Problem to solve → Set down again exactly the lines of the listing below that fall between the line holding "refine ((State.refuseCtx_changes _" and the line holding "simp only [if_true]", inclusive.
======
/-- A match: the record's move, then its RECEIPT and its event (spec 05 R91). -/
theorem endMatch_eq (n : CtxNo) (s : State) :
    endMatch n s =
      ((s.matched n).handOver (matchReceipt (s.ctx n)) (s.ctx n).replyLine (s.ctx n).lineMask).post
        (checkEvent .msgReady n (s.ctx n)) := by
  unfold endMatch
  dsimp only
  generalize matchReceipt (s.ctx n) = f
  generalize checkEvent .msgReady n (s.ctx n) = e
  rw [State.pushHistory_frame, State.pushHistory_congr (s := s) (by simp), State.handOver_frame,
    State.handOver_frame (s := s.matched n)]
  simp only [State.engineIdle, State.post, State.matched]
  have same := State.handOver_congr (s := s.matched n)
    (t := State.setCtx
      { s with
        checker := { s.checker with queue := s.checker.queue.erase n }
        delivery := deliveryInsert (fun m => (s.ctx m).cls) s.delivery n }
      n { s.ctx n with state := .ready }) rfl rfl f (s.ctx n).replyLine (s.ctx n).lineMask
  obtain ⟨lines, ev⟩ := same
  rw [lines, ev]
  rfl

theorem endMatch_changes (closing : w.closing) (moving : w.moving) (checked : s.underCheck = some n)
    (running : ∃ crc v, s.checker.engine = .checking crc v) : Changes w s (endMatch n s) := by
  rw [endMatch_eq]
  exact ((Change.confirms s n checked running closing moving).single.append (State.handOver_changes _ _ _)).post _

theorem endMismatch_changes (closing : w.closing) (moving : w.moving) (checked : s.underCheck = some n) : Changes w s (endMismatch n s) := by
  refine ((State.refuseCtx_changes _ .check).post _).next (.ends _ n ?_ closing moving)
  rwa [State.underCheck_congr (s := s) (by simp [State.refuseCtx])]

theorem abortOutputs_changes (n : CtxNo) (r : Ctx) (notify : Bool) : Changes w s (abortOutputs n r notify s) := by
  unfold abortOutputs
  cases notify
  · exact (Change.posts s _).single
  · exact (State.refuseCtx_changes r .aborted).post _

theorem abortOutputs_frame (n : CtxNo) (r : Ctx) (notify : Bool) :
    abortOutputs n r notify s =
      { s with lines := (abortOutputs n r notify s).lines, ev := (abortOutputs n r notify s).ev } := by
  unfold abortOutputs
  cases notify
  · rfl
  · simp only [if_true]
    rw [State.refuseCtx_frame]
    rfl

theorem stopOutputs_changes (n : CtxNo) : Changes w s (stopOutputs n s) := by
  unfold stopOutputs
  split
  · exact abortOutputs_changes _ _ _
  all_goals exact .refl

theorem stopOutputs_frame (n : CtxNo) :
    stopOutputs n s = { s with lines := (stopOutputs n s).lines, ev := (stopOutputs n s).ev } := by
  unfold stopOutputs
  split
  · exact abortOutputs_frame _ _ _
  all_goals rfl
======
Result for this task →
  refine ((State.refuseCtx_changes _ .check).post _).next (.ends _ n ?_ closing moving)
  rwa [State.underCheck_congr (s := s) (by simp [State.refuseCtx])]

theorem abortOutputs_changes (n : CtxNo) (r : Ctx) (notify : Bool) : Changes w s (abortOutputs n r notify s) := by
  unfold abortOutputs
  cases notify
  · exact (Change.posts s _).single
  · exact (State.refuseCtx_changes r .aborted).post _

theorem abortOutputs_frame (n : CtxNo) (r : Ctx) (notify : Bool) :
    abortOutputs n r notify s =
      { s with lines := (abortOutputs n r notify s).lines, ev := (abortOutputs n r notify s).ev } := by
  unfold abortOutputs
  cases notify
  · rfl
  · simp only [if_true]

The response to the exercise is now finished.